Steve Worrall
- Born: 23 September 1991 (age 34) St Helens, Merseyside, England
- Nationality: British

Career history

Great Britain
- 2010–2011, 2018, 2025: Scunthorpe
- 2012–2013, 2015–2017, 2019: Newcastle
- 2013: King's Lynn
- 2013: Redcar
- 2013: Stoke
- 2014: Cradley
- 2014: Edinburgh
- 2014: Swindon
- 2015–2021: Belle Vue
- 2020–2023: Poole
- 2022–2023: Wolverhampton
- 2024: Birmingham
- 2024: Glasgow

Poland
- 2017–2018: Rawicz
- 2023–2024: Daugavpils

Team honours
- 2017: tier 1 KO Cup winner
- 2014, 2021, 2022: tier 2 champions
- 2014, 2021, 2022: tier 2 KO Cup winner
- 2014: tier 2 League Cup
- 2011, 2014: tier 3 champions

= Steve Worrall =

British speedway rider (born 1991)

Steven Edward Worrall (born 23 September 1991) is a motorcycle speedway rider from England.

== Career ==
Born in St Helens, the twin brother of Richie Worrall, Steve competed in motocross before taking up speedway in 2009 and had his first competitive season in 2010 with Scunthorpe Saints in the National League. In 2011, he was part of the combined Scunthorpe/Sheffield team that won the league, and the same year finished as runner up to Tai Woffinden in the British Under-21 Championship.

In 2012, Worrall moved up to the Premier League, riding for Newcastle Diamonds along with his brother, a season interrupted by a broken leg sustained in July.

Worrall stayed at Newcastle in 2013 but after losing confidence dropped down to the National League, riding for King's Lynn Young Stars and then Stoke Potters. He returned to the Premier League later that season with Redcar Bears, replacing the injured Max Dilger.

In 2014, Worrall rode for Swindon Robins in the Elite League via the fast track draft system, and was part of the Premier League, League Cup, and Premier League Knockout Cup-winning record breaking
Edinburgh Monarchs team, while also riding for Cradley Heathens in the National League, that team also winning multiple trophies. Worrall came close to individual honours, finishing as runner up to Danny Halsey in the National League Riders' Championship. He was voted by readers of the Swindon Advertiser as the Robins Rider of the Year.

In late 2014, Worrall was signed by Belle Vue Aces for the 2015 Elite League season, and signed to return to Newcastle Diamonds in the Premier League.

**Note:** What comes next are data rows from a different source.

-- ==== Sys2Proof/Machine/Recorder.lean ====
section
/-!
DEFINITION. The disturbance recorder (chapter Disturbance recorder). Values of samples and thresholds are compared as integers
scaled by 2^159, which holds every mantissa at every exponent exactly.
-/
namespace Sys2Proof.Machine

/-! ### Settings and sets (R295 to R298) -/

/-- The settings in force, or the image's before the first fill. -/
def recImg (s : State) : Image := s.rcd.image.getD (imgOf s)

/-- An analogue channel is recorded. -/
def recAna (img : Image) (i : Nat) : Bool := (pNat img 0x0C04).testBit i && (pNat img 0x0B01).testBit i

/-- A fabric channel has a source. -/
def recFab (img : Image) (j : Nat) : Bool :=
  img.nodes.any (fun r => r.type = 7 && r.sub = 3 && leAt r.spec 0 2 = 0 && leAt r.spec 2 2 = j)

/-- Recorded analogue channels. -/
def recAnas (img : Image) : List Nat := (List.range 32).filter (recAna img)

/-- Recorded fabric channels. -/
def recFabs (img : Image) : List Nat := (List.range 32).filter (recFab img)

/-- S_set (R298). -/
def setSize (img : Image) : Nat := (4 * (recAnas img).length + 8 * (recFabs img).length + 15) / 16 * 16

/-- C_set (R304). -/
def setCount (img : Image) : Nat := (pNat img 0x0C03 * 1024 - 4096) / max 1 (setSize img)

/-- N_slot (R304). -/
def slotCount (img : Image) : Nat := min 256 (pNat img 0x0C02 * 1024 / max 1 (pNat img 0x0C03))

/-- Configured RATE. -/
def recRate (img : Image) : Nat := pNat img 0x0C05

/-- The word of fabric channel j in the tick that ended at the last boundary (R297). -/
def fabWord (s : State) (j : Nat) : SigW := tabGet SigW.none s.fab.sinkOld (sigKey 3 0 j)

/-- Bytes of the set at this instant (R298). -/
def setBytes (s : State) (img : Image) : List Byte :=
  let a := (recAnas img).flatMap (fun i => leBytes 4 (chainOf s i).word.toNat)
  let f := (recFabs img).flatMap (fun j =>
    let w := fabWord s j
    leBytes 4 (ofSigned 32 w.m) ++ leBytes 1 (ofSigned 8 w.e) ++ leBytes 1 (b2n w.v) ++ [0, 0])
  padTo (setSize img) (a ++ f)

/-- Units of 312.5 ns in a tick. -/
def tickUnits (s : State) : Nat := tickNs s * 2 / 625

/-- The instant lies on the grid of a RATE (R296). -/
def onGrid (s : State) (rate : Nat) : Bool :=
  let o := s.rcd.tick
  let t := max 1 (tickUnits s)
  if 2 ^ rate ≤ t then o < t && o % 2 ^ rate = 0 else o = 0 && s.fab.idx % (2 ^ rate / t) = 0

/-- Time value of the set instant, in 2^−16 ns of a time base. -/
def instTime (s : State) (b : Nat) : Nat := (nth Tb.reset s.tim.tbs b).val + s.rcd.tick * 20480000

/-- Time value of the set instant on the recorder's time base. -/
def setTime (s : State) (img : Image) : Nat := instTime s (pNat img 0x0C0C)

/-! ### Values (R299, R300) -/

/-- A word as an integer scaled by 2^159; none where it is no value. -/
def exactVal (w : SigW) : Option Int := if w.v && w.e ≠ -128 then some (w.m * 2 ^ (w.e + 128).toNat) else none

/-- A BFP parameter instance in the same scale. -/
def exactParam (img : Image) (pid u : Nat) : Int := pBfpAt 159 img pid u

/-- The word of a recorded channel as the fabric sees it. -/
def chanWord (s : State) (c : Nat) : SigW :=
  if c < 32 then
    let w := (chainOf s c).word
    let e := match paramRec (imgOf s) 0x0B06 c with | some p => p.exp | none => 0
    ⟨toSigned 24 (field w 31 8) * 256, e, bit w 7⟩
  else fabWord s (c - 32)

/-- A scaled value as a mantissa in Q1.31 and an exponent. -/
def bfpOf (x : Int) : Int × Int :=
  if x = 0 then (0, -64)
  else
    let e := max (-64) ((Nat.log2 x.natAbs : Int) + 1 - 159)
    (clampInt (-2147483648) 2147483647 (alignBy x (-128 - e)), e)

/-- Bytes 8 to 15 of TRIG_MEAS for a value: mantissa and exponent. -/
def bfpMeas (x : Int) : Int := let (m, e) := bfpOf x; ofSigned 32 m + ofSigned 8 e * 2 ^ 32

/-- A time parameter of a unit in whole set periods (R299). -/
def unitSets (img : Image) (pid u : Nat) : Nat := (roundDiv (pNatAt img pid u * 2) (625 * 2 ^ recRate img)).toNat

/-! ### Trigger units (R299 to R301) -/

/-- What one unit sees of a set: the word, its WIN, and whether it fires by its type; with what it remembers. -/
def unitStep (s : State) (img : Image) (u : Nat) (t : TrigUnit) : Bool × TrigUnit :=
  let c := pNatAt img 0x0C11 u
  let w := chanWord s c
  let neg := pNatAt img 0x0C12 u = 1
  let pol := fun (x : Int) => if neg then -x else x
  let a := pol (exactParam img 0x0C13 u)
  let b := pol (exactParam img 0x0C14 u)
  let hy := exactParam img 0x0C15 u
  let x := (exactVal w).map pol
  let win := c < 32 && bit (chainOf s c).word 6
  let type := pNatAt img 0x0C10 u
  let t1 := unitSets img 0x0C16 u
  let base := { t with win := win, valid := w.v }
  match type with
  | 1 => (win && !t.win, base)
  | 2 => (t.valid && !w.v, base)
  | 3 =>
    match x with
    | none => (false, { base with pulse := false })
    | some v =>
      if !t.pulse then (false, if v > a then { base with pulse := true, run := 0 } else base)
      else if v < a - hy then
        let n := t.run + 1
        let inside := decide (t1 ≤ n) && decide (n ≤ unitSets img 0x0C17 u)
        (inside ≠ (pNatAt img 0x0C18 u = 1),
          { base with pulse := false, meas := roundDiv (n * 625 * 2 ^ recRate img) 2 })
      else (false, { base with run := t.run + 1 })
  | 4 =>
    match x with
    | none => (false, { base with pulse := false })
    | some v =>
      if !t.pulse then (false, if v > a then { base with pulse := true, beyond := decide (v > b), peak := v } else base)
      else if v < a - hy then (!t.beyond, { base with pulse := false, meas := bfpMeas (pol t.peak) })
      else (false, { base with beyond := t.beyond || decide (v > b), peak := max t.peak v })
  | 5 =>
    let side := match x, t.above with
      | some v, some true => some (!decide (v < a - hy))
      | some v, _ => some (decide (v > a))
      | none, o => o
    let cross := t.above.isSome && side ≠ t.above
    let run := if cross then 0 else t.run + 1
    let fire := !cross && side.isSome && !t.fired && decide (run ≥ t1)
    (fire, { base with above := side, run := run, fired := if cross then false else t.fired || fire, meas := pIntAt img 0x0C16 u })
  | 6 =>
    let old := nth none t.hist (t1 - 1)
    let base := { base with hist := (x :: t.hist).take t1 }
    match x, old with
    | some v, some m => (decide (v - m > b), { base with meas := bfpMeas (pol (v - m)) })
    | _, _ => (false, base)
  | _ => (false, base)

/-- Every unit sees the set: the new units and the mask of those whose own condition holds. -/
def unitsStep (s : State) (img : Image) : List TrigUnit × Nat :=
  let rs := (List.range 16).map (fun u => unitStep s img u (nth TrigUnit.fresh s.rcd.units u))
  (rs.map (·.2), bitsOf 16 (fun u => (nth (false, TrigUnit.fresh) rs u).1))

/-- The lowest unit of a mask. -/
def lowUnit (mask : Nat) : Nat := ((List.range 16).find? (fun u => mask.testBit u)).getD 0

/-! ### Slots and states (R302 to R304) -/

/-- The recorder changed. -/
def recSet (s : State) (f : Rec → Rec) : State := { s with rcd := f s.rcd }

/-- Slot k. -/
def slotOf (s : State) (k : Nat) : RSlot := tabGet RSlot.empty s.rcd.slots k

/-- Slot k replaced. -/
def slotPut (s : State) (k : Nat) (r : RSlot) : State := recSet s (fun c => { c with slots := tabSet RSlot.empty c.slots k r })

/-- The entry of a row of R302 marked logged: new state, units and set index, with the set's time on the SYS time base (R415). -/
def recLog (s : State) (st mask : Nat) (idx : Int) : State :=
  logAt s (instTime s s.tim.sys) fnREC 0x80 (argAt 0 st + argAt 2 mask + argAt 4 (ofSigned 32 idx))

Worrall reached the Elite League Grand Final with the Belle Vue Aces against the Poole Pirates in September 2015. Worrall remained with Belle Vue for six seasons and won the 2017 Division 1 KO Cup. He also rode for Newcastle and Scunthorpe in division 2.

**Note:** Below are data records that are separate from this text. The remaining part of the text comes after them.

/-- The worker of a billet (R395). -/
def workerFor (b : Billet) : Nat :=
  match opOf b with
  | 0x00 => 10
  | 0x01 => 0
  | 0x02 => if argOf b 0 = 0 then 1 else 2
  | 0x03 => if argOf b 0 = 0 then 3 else 4
  | 0x04 => 10
  | 0x05 => 10
  | 0x06 => 6
  | 0x07 => 9
  | 0x08 => 11
  | 0x09 => 7
  | _ => 8

/-- The opcode is used by PF0 only. -/
def opPf0 (op : Nat) : Bool := op ∈ [0x05, 0x06, 0x0A]

/-- Size of the peat store, and the first byte of the SEC private region (R420). -/
abbrev peatSize : Nat := 0x4000000
/-- First byte of the SEC private region. -/
abbrev peatPriv : Nat := 0x3F00000

/-- What the check of a billet's arguments answers: 0 none, 4 BAD_ARG, 10 SHORT_BUF (R395, R397, R407, R420, R431). -/
def argCheck (b : Billet) : Nat :=
  let len := b.len.toNat
  match opOf b with
  | 0x01 => if len < 32 then 10 else 0
  | 0x02 => if argOf b 0 > 1 ∨ len < 60 ∨ len > 1518 then 4 else 0
  | 0x03 => if argOf b 0 > 1 then 4 else if len < 1522 then 10 else 0
  | 0x04 => if argOf b 1 ≠ 0 ∨ len % 4 ≠ 0 ∨ !devMapped (argOf b 0) len then 4 else 0
  | 0x05 => if argOf b 1 ≠ 0 ∨ len % 4 ≠ 0 ∨ !devMapped (argOf b 0) len then 4 else 0
  | 0x06 => if argOf b 0 % 64 ≠ 0 ∨ argOf b 0 + len > peatPriv then 4 else 0
  | 0x07 => if len % 2 ≠ 0 ∨ len < 2 ∨ len > 512 then 4 else 0
  | 0x08 => if argOf b 0 > 1 then 4 else 0
  | 0x09 => if len < 2608 then 10 else 0
  | 0x0A => if argOf b 0 > 65535 then 4 else if len < 16 then 10 else 0
  | _ => 0

/-- The opcode is served in the mode (R401, R402). -/
def opServed (m : Mode) (op : Nat) : Bool :=
  match m with
  | .md1 => op ∈ [0x00, 0x01, 0x06, 0x08, 0x09]
  | _ => true

/-- STATUS of a billet that fails a check as it arrives; 0 where it passes them all. -/
def billetCheck (s : State) (r : Nat) (b : Billet) : Nat :=
  let pf := ringPf s r
  let f := b.flow.toNat
  if (if pf = .pf0 then f ≥ 2048 else f < 2048 ∨ f ≥ 4096) then 3
  else if opOf b > 0x0A then 2
  else if opPf0 (opOf b) ∧ pf = .pf1 then 6
  else if argCheck b ≠ 0 then argCheck b
  else if !opServed s.sys.mode (opOf b) then 5
  else 0

/-! ### Ready lists, flows and slots (R398 to R400) -/

/-- The ready list of a worker and priority. -/
def readyKey (w p : Nat) : Nat := w * 8 + p

/-- The ready lists changed. -/
def updReady (s : State) (k : Nat) (f : List Item → List Item) : State :=
  stkSet s (fun x => { x with ready := tabUpd [] x.ready k f })

/-- The worker serves a register command, or is otherwise closed to billets: W5 while a record is read out, W7 while an image, a
microcode bundle or a recovery load is being taken (R402). -/
def workerShut (s : State) (w : Nat) : Bool :=
  (w = 5 && rdBusy s) || (w = 7 && (s.sec.imgState ≠ 0 || s.sec.ucLoading.isSome || s.sec.rcv.isSome))

/-- Billets leave every ready list where `p` holds. -/
def readyTake (p : Item → Bool) : Tab (List Item) → Tab (List Item) × List Item
  | [] => ([], [])
  | (k, l) :: t =>
    let (t', taken) := readyTake p t
    let keep := l.filter (fun i => !p i)
    (if keep = [] then t' else (k, keep) :: t', l.filter p ++ taken)

/-- An item enters a list in order of arrival. -/
def arrInsert (i : Item) : List Item → List Item
  | [] => [i]
  | j :: js => if i.arr < j.arr then i :: j :: js else j :: arrInsert i js

/-- An ATOMIC billet enters a worker slot: its flow is busy from then on, and the other ATOMIC billets of the flow that stand on ready
lists wait in the flow's queue (R399). -/
def flowTake (s : State) (u : Nat) (i : Item) : Item × State :=
  if !i.atomic || i.owns then (i, s)
  else
    let f := i.b.flow.toNat
    let (ready, moved) := readyTake (fun j => j.atomic && j.b.flow.toNat = f) s.stk.ready
    let queue := moved.foldr arrInsert (tabGet [] s.stk.flows f)
    let s := stkSet s (fun k => { k with ready := ready, busy := f :: k.busy, flows := tabSet [] k.flows f queue })
    ({ i with owns := true }, moved.foldl (fun s j => trace s u 2 (workerFor j.b) j.prio j) s)

/-- The head of the worker's highest non-empty ready list at or below priority p, taken off it. -/
def readyHead (s : State) (w : Nat) : Nat → Option Item × State
  | 0 => (none, s)
  | p + 1 =>
    match tabGet [] s.stk.ready (readyKey w p) with
    | [] => readyHead s w p
    | i :: l => (some i, updReady s (readyKey w p) (fun _ => l))

/-- NEXT moves into an empty SERVICE (R400). -/
def toService (s : State) (u w : Nat) : State :=
  let k := workerOf s w
  match k.service, k.next with
  | none, some i =>
    if workerShut s w then s
    else trace (updWorker s w (fun k => { k with service := some i, next := none, result := none })) u 5 w i.prio i
  | _, _ => s

/-- An empty NEXT is filled from the worker's highest ready list (R400). -/
def toNext (s : State) (u w : Nat) : State :=
  if (workerOf s w).next.isSome then s
  else
    match readyHead s w 8 with
    | (none, s) => s
    | (some i, s) =>
      let (i, s) := flowTake s u i
      trace (updWorker s w (fun k => { k with next := some i })) u 3 w i.prio i

/-- In blocking service a billet goes straight into an empty SERVICE, and NEXT stays empty (R401). -/
def toServiceBlocking (s : State) (u w : Nat) : State :=
  if (workerOf s w).service.isSome || workerShut s w then s
  else
    match readyHead s w 8 with
    | (none, s) => s
    | (some i, s) =>
      let (i, s) := flowTake s u i
      trace (updWorker s w (fun k => { k with service := some i, result := none })) u 5 w i.prio i

/-- A worker's slots are brought up to date (R400, R401). -/
def settle (s : State) (u w : Nat) : State :=
  match serviceOf s.sys.mode with
  | 1 => toNext (toService (toNext (toService s u w) u w) u w) u w
  | 2 => toServiceBlocking s u w
  | _ => s

/-- Every worker's slots. -/
def settleAll (s : State) (u : Nat) : State := (List.range 12).foldl (fun s w => settle s u w) s

/-- The billet in NEXT returns to the head of its own list (R400, R401). -/
def displace (s : State) (u w : Nat) : State :=
  match (workerOf s w).next with
  | none => s
  | some j =>
    let s := updWorker s w (fun k => { k with next := none })
    trace (updReady s (readyKey w j.prio) (fun l => j :: l)) u 4 w j.prio j

/-- A billet joins its ready list; in prefetch service it takes NEXT from a billet of lower priority (R400). -/
def joinReady (s : State) (u : Nat) (i : Item) : State :=
  let w := workerFor i.b
  let s := trace (updReady s (readyKey w i.prio) (fun l => l ++ [i])) u 1 w i.prio i
  let s :=
    match (workerOf s w).next with
    | some j => if serviceOf s.sys.mode = 1 ∧ j.prio < i.prio then displace s u w else s
    | none => s
  settle s u w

In 2020, Worrall joined the Poole Pirates in the SGB Championship and in 2021 Worrall helped Poole win the league and cup double.

In 2022, Worrall rode for the Wolverhampton Wolves in the SGB Premiership 2022 and remained with Poole in the SGB Championship 2022. With Poole, he was part of the team that retained the tier 2 League and KO Cup double crown.

In 2023, Worrall re-signed for Wolves for the SGB Premiership 2023 and also re-signed for Poole for the SGB Championship 2023, where he was named the team captain after taking over from the departing Danny King. He finished runner-up behind Dan Bewley in the 2023 British Speedway Championship, which qualified him to compete in the 2023 British Grand Prix as the wild card rider.

Following the demise of Wolverhampton, Worrall signed for Birmingham Brummies for the 2024 Premiership season. and signed for Glasgow Tigers for the 2024 Championship season.

Worrall returned to Scunthorpe Scorpions for the SGB Championship 2025.